▸ **Prompt**
Which lines of the records contain the word "sched"? Copy each one.
━━ Record excerpts ━━
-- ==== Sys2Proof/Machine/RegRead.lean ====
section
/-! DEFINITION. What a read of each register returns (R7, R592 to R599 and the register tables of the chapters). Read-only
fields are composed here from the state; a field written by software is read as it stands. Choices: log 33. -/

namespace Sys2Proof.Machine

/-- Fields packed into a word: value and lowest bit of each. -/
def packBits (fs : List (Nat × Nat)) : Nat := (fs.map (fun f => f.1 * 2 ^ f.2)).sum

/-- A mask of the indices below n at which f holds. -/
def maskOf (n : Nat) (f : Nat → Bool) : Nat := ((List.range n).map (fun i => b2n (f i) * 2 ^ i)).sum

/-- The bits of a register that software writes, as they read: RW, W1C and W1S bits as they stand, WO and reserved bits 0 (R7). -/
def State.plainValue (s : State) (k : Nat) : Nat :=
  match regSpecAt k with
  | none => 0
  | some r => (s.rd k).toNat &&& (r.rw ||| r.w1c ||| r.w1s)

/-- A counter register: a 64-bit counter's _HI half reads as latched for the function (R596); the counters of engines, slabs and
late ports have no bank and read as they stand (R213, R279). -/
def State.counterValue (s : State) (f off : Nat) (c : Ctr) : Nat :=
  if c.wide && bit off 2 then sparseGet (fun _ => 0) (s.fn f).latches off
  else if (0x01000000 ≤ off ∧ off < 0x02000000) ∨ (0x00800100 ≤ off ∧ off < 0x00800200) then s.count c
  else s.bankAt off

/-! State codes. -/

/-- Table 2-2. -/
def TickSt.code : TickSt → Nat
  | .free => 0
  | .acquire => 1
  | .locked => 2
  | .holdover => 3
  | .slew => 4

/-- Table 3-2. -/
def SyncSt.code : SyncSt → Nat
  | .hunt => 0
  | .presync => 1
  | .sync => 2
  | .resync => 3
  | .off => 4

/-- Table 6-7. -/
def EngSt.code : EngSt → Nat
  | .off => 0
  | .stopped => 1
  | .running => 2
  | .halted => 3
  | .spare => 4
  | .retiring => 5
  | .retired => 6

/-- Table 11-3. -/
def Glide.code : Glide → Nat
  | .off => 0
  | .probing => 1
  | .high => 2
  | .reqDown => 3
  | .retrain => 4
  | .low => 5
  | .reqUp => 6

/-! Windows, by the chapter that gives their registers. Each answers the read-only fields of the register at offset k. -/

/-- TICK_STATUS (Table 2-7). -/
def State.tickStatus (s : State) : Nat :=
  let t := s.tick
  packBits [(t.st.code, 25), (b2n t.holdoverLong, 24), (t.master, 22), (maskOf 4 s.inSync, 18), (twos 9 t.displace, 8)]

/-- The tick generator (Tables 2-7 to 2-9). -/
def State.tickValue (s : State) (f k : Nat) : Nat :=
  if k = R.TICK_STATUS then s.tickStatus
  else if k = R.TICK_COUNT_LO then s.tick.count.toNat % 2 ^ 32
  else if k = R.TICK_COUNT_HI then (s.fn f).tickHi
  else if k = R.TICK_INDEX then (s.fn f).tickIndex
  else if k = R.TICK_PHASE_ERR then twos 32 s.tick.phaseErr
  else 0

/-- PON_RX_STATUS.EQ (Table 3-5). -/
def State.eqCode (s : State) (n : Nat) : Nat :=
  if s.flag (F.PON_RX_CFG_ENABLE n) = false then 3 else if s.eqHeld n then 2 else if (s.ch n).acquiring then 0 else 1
━━━
━━ Record excerpts ━━
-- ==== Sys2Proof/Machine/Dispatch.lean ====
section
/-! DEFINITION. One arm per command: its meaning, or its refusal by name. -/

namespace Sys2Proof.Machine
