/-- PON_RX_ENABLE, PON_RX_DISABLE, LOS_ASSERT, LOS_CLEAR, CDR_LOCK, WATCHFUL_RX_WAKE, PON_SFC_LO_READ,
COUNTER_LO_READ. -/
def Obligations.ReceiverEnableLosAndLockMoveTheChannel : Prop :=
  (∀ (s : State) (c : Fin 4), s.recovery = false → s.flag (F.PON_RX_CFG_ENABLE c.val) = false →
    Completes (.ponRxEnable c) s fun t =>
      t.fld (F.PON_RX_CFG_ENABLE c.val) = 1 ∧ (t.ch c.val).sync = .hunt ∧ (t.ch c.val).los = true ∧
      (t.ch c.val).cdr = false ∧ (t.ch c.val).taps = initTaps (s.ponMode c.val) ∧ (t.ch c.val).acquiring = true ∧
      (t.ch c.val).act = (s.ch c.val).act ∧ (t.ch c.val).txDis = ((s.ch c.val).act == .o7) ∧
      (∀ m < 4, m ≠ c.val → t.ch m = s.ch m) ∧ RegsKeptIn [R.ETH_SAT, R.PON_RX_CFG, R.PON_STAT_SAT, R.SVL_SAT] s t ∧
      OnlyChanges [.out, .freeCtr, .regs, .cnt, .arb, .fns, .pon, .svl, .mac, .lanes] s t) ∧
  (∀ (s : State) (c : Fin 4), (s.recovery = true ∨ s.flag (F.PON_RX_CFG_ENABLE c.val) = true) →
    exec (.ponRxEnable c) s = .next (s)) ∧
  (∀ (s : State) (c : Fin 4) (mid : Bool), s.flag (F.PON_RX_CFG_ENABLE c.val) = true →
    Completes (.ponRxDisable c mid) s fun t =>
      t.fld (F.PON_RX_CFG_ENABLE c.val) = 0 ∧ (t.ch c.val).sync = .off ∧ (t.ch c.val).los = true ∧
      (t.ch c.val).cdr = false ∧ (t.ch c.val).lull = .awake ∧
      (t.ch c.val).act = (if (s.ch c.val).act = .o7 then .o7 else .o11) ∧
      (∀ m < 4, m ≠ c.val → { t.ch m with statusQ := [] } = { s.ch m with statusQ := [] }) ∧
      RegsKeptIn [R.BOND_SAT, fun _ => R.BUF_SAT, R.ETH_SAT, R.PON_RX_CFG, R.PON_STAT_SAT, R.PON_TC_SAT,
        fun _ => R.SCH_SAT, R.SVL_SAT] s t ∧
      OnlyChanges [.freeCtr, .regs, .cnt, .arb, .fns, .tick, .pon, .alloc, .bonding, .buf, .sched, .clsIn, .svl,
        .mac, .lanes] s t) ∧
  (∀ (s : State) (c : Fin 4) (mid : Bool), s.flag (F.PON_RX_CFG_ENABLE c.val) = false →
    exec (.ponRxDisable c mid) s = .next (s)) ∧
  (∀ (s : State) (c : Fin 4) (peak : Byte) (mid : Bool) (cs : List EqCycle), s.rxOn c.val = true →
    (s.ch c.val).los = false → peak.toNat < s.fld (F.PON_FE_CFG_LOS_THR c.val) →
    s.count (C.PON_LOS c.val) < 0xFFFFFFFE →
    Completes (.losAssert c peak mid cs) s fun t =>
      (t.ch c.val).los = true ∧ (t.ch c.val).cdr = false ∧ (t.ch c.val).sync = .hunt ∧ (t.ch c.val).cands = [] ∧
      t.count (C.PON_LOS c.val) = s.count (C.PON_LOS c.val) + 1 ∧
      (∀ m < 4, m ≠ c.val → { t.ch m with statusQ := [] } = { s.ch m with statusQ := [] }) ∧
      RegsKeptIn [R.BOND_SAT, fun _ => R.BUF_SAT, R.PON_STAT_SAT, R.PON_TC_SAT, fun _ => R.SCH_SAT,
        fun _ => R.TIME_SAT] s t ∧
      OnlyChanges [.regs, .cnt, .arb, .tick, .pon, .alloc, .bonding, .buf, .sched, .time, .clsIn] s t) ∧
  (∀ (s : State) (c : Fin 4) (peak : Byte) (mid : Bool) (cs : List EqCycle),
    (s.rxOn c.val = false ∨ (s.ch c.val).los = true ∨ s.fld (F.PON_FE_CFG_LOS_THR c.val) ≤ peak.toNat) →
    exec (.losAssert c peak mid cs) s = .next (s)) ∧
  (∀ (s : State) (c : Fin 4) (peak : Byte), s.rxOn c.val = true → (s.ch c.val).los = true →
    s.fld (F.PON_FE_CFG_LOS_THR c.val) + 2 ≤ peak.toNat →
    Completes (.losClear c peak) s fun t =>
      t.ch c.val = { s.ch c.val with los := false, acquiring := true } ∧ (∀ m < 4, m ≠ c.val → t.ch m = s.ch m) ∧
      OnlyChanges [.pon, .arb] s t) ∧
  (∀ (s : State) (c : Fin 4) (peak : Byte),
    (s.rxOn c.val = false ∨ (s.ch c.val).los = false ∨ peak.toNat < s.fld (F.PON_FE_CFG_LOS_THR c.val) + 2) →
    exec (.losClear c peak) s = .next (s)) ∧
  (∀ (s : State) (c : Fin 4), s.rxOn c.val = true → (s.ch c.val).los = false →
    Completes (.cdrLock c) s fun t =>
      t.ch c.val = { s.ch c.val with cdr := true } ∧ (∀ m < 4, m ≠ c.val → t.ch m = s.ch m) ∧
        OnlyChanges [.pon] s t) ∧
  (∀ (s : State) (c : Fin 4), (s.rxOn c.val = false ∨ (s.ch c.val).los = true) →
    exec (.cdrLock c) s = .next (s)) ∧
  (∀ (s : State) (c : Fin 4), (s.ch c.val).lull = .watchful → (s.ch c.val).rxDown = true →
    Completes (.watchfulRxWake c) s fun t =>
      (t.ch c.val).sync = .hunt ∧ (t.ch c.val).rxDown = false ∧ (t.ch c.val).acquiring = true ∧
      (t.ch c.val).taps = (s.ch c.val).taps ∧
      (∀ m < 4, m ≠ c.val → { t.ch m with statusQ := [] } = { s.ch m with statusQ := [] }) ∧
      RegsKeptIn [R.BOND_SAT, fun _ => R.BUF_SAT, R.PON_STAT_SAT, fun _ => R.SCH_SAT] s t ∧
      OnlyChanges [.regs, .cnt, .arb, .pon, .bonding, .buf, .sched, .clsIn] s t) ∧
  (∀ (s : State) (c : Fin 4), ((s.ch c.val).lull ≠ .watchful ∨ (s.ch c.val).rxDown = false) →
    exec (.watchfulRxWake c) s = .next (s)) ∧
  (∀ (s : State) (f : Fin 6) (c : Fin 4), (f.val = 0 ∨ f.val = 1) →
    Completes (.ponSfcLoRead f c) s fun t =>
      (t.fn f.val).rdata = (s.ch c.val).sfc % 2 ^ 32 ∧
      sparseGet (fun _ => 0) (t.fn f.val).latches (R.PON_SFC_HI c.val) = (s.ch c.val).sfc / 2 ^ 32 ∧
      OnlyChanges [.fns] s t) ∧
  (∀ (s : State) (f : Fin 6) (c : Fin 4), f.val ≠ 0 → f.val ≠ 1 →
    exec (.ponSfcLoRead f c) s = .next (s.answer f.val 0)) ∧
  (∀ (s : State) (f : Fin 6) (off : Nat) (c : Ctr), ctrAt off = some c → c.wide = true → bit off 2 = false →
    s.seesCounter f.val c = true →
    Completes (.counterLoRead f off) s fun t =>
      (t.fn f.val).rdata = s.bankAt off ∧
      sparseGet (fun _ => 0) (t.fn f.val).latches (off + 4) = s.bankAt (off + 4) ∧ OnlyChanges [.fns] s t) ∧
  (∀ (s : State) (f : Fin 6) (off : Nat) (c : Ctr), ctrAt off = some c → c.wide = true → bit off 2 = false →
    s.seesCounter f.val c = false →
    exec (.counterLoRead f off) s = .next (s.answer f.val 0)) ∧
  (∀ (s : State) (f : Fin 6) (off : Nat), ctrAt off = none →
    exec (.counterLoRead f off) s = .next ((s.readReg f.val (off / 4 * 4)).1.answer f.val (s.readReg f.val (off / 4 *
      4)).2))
━━━
▸ **Exercise answer**
      OnlyChanges [.freeCtr, .regs, .cnt, .arb, .fns, .tick, .pon, .alloc, .bonding, .buf, .sched, .clsIn, .svl,
      OnlyChanges [.regs, .cnt, .arb, .tick, .pon, .alloc, .bonding, .buf, .sched, .time, .clsIn] s t) ∧
      OnlyChanges [.regs, .cnt, .arb, .pon, .bonding, .buf, .sched, .clsIn] s t) ∧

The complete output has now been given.